- Born: 1978 Nagpur, India
- Died: 13 May 2024 (aged 45–46)
- Education: Jawaharlal Nehru University (BA) Devi Ahilya Vishwavidyalaya (Diploma)

= Waibhav Anil Kale =

Indian Army officer (1978–2024)

Colonel Waibhav Anil Kale (1978–2024) was a retired Indian Army officer who had served over two decades in the armed forces. He was working with the United Nations (UN) as a security service coordinator when he was killed after the vehicle he was traveling in came under attack in Gaza's Rafah region by the IDF.

== Early life ==
Born in Nagpur, he completed his schooling at Somalwar High School.
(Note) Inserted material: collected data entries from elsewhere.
-- ==== Sys2Proof/Machine/LibHold.lean ====
section
/-! DEFINITION. The end of CONFIG: the loader at rest, a start held under R122, and the conditions of Table 1-8 for STANDBY. -/

namespace Sys2Proof.Machine

/-- LIB_STAT.STATE, Table 5-10. -/
abbrev Ls.idle := 0
abbrev Ls.verify := 1
abbrev Ls.store := 2
abbrev Ls.staged := 3
abbrev Ls.apply := 4
abbrev Ls.held := 5

/-- The loader's state between commands: HELD while a start is held under R122, IDLE otherwise. -/
def libRest (s : State) : State :=
  overN 2 (fun d s =>
    if s.runs d then
      (s.put d F.LIB_STAT_STATE (if (s.c d).lib.held then Ls.held else Ls.idle)).modLib d (fun l => { l with cmd := 0 })
    else s) s

/-- The converters of every running C die have passed their calibration (Table 1-8). -/
def State.calibrated (s : State) : Bool :=
  (List.range 2).all (fun d => !s.runs d || s.flag d F.ADC_GSTAT_CALDONE)

/-- CONFIG ends once the libretto is applied and the converters are calibrated, Table 1-8; a start held by roll call or
under R122 stays. -/
def configEnds (s : State) : State :=
  if s.dev == Dev.config && s.calibrated && !s.rcIsHeld && !(s.c 0).lib.held && (s.c 0).lib.done then
    setDevice Dev.standby s
  else s

/-- A start held under R122 ends with a libretto applied: the device enters STANDBY as from any CONFIG (Table 1-8). -/
def heldEnds (s : State) : State :=
  if (s.c 0).lib.held then
    configEnds (libRest (overN 2 (fun d s => s.modLib d (fun l => { l with held := false, done := true })) s))
  else s

/-- BIST marked a unit at this start, R417: marks, or more than one failed engine unit on a die. -/
def State.anyMark (s : State) : Bool :=
  (List.range 2).any (fun d => s.runs d &&
    (s.wd d F.BIST_MARK0_PP.off != 0 || s.wd d F.BIST_MARK1_D.off != 0 ||
      decide (1 < countBelow 32 (fun j => s.bitOf d F.LOOP_RETIRED0 j) + countBelow 32 (fun j => s.bitOf d F.LOOP_RETIRED1 j))))

end Sys2Proof.Machine
end

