-- ==== Sys2Proof/Machine/Adc.lean ====
section
/-! DEFINITION. The conversion subsystem (chapter 7): sequences, results, bursts, the shunt converter of a D die,
self-calibration and the zero-current capture. -/

namespace Sys2Proof.Machine

/-- The entries that sequence q uses, R152. -/
def State.seqEntries (s : State) (d g q : Nat) : List Nat :=
  (List.range (min 16 (s.get d (F.ADC_AG_SEQ_CFG_LEN g q)))).map (fun j => 16 * q + j)

/-- The working slices of a group, ascending: not retired and not the understudy. -/
def State.workingSlices (s : State) (d g : Nat) : List Nat :=
  (List.range 8).filter (fun j => !s.bitOf d (F.ADC_AG_STAT_RETIRED g) j &&
    (s.flag d (F.ADC_AG_STAT_NO_US g) || s.get d (F.ADC_AG_STAT_US g) != j))

/-- The working slices of a group that are free: none of their conversions was sampled within the last 40 ns (16 counts), Table
7-2. Which free slice takes which entry is the model's choice (ascending, log entry 22). -/
def State.freeSlices (s : State) (d g : Nat) : List Nat :=
  (s.workingSlices d g).filter (fun j =>
    !(List.range 4).any (fun q => (s.seq d g q).flight.any (fun x => x.slice == j && decide (s.now d < x.at_ + 16))))

/-- A sequence completes: DONE, and its cue (R152). -/
def seqDone (d g q : Nat) (s : State) : State :=
  let s := s.putBit d (F.ADC_AG_STAT_SEQBUSY g) q false
  let s := s.putBit d (F.ADC_AG_EVT_DONE g) q true
  fireCue d (0x40 + 4 * g + q) (s.modSeq d g q (fun x => { x with kept := [] }))

/-- R153. Step n of sequence q samples its entries together, each on its own working slice, n × GAP cycles after the start; with
too few of them free, at the first edge at which enough are, with LATE. A step takes at most seven entries. -/
def stepSample (d g q n : Nat) (s : State) : State :=
  let x := s.seq d g q
  let es := (x.todo.filter (fun e => s.seqGet d g q (F.ADC_AG_ENT_STEP g e) == n)).take 7
  let due := x.startAt + n * s.seqGet d g q (F.ADC_AG_SEQ_CFG_GAP g q)
  let free := s.freeSlices d g
  if !s.fabric d || !s.seqBusy d g q || s.isBurst d g q || es.isEmpty || decide (s.now d < due) ||
      decide (free.length < es.length) then s
  else
    let late := decide (due < s.now d)
    let s := if late then s.putBit d (F.ADC_AG_EVT_LATE g) q true else s
    s.modSeq d g q (fun x =>
      { x with todo := x.todo.filter (fun e => !es.contains e)
               flight := x.flight ++ (es.zip free).map (fun e => ⟨e.1, s.now d, late, e.2⟩) })

/-- R153, R154. A step of a SIMUL sequence samples, when its edge has come. -/
def execAdcStepSample (d : CDie) (g : Fin 4) (q : Fin 4) (n : Fin 16) (s : State) : Out :=
  onC d.val (stepSample d.val g.val q.val n.val) s

/-- Every step whose edge has come samples, in ascending order of the sequences (R153, R154). -/
def stepsDue (d : Nat) (s : State) : State :=
  overN 4 (fun g s => if s.get d (F.ADC_AG_STAT_SEQBUSY g) == 0 then s
    else overN 4 (fun q s => overN 16 (fun n s => stepSample d g q n s) s) s) s

/-- A start of sequence q, R152, R154, R155, R167: dropped with OVERRUN while it runs, while a burst of another sequence
runs, or while a calibration or a capture has the group. Step 0 samples on this edge (R153). -/
def seqStart (d g q : Nat) (s : State) : State :=
  if !s.flag d (F.ADC_AG_CTRL_EN g) || s.flag d (F.ADC_AG_STAT_GFAULT g) || s.get d (F.ADC_AG_SEQ_CFG_LEN g q) == 0 ||
      !s.fabric d then s
  else if s.seqBusy d g q || (s.burstSeq d g).isSome || s.flag d (F.ADC_AG_STAT_CALBUSY g) then
    s.putBit d (F.ADC_AG_EVT_OVERRUN g) q true
  else
    let es := s.seqEntries d g q
    let s := s.putBit d (F.ADC_AG_STAT_SEQBUSY g) q true
    stepSample d g q 0 (s.modSeq d g q (fun x =>
      { runs := (x.runs + 1) % 256, startAt := s.now d, todo := if s.isBurst d g q then [] else es, flight := x.flight,
        taken := 0, kept := [] }))

/-- R152, R154. Sequence q of a group is started, by its cue or by ADC_AGg_SWTRIG.START. -/
def execAdcSequenceStart (d : CDie) (g : Fin 4) (q : Fin 4) (s : State) : Out := onC d.val (seqStart d.val g.val q.val) s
For his higher education, he pursued a BA degree in humanities from Jawaharlal Nehru University and obtained a Diploma in Senior Defense Management from Devi Ahilya Vishwavidyalaya, Indore.

== Life and death ==
He has commanded the 11 JAK Rifles in Kashmir, and has served as an instructor at the army's Infantry School in Mhow. He has also operated in the northeast and the Siachen glacier, and actively engaged in counterintelligence and counterterrorism operations. His death marked the UN's first international casualty since the Israel-Hamas conflict began last year. He is survived by his wife Amruta and two children.

The UN and India have both called for investigations into the incident. The Ministry of External Affairs of India has extended all assistance to bring his mortal remains back to India.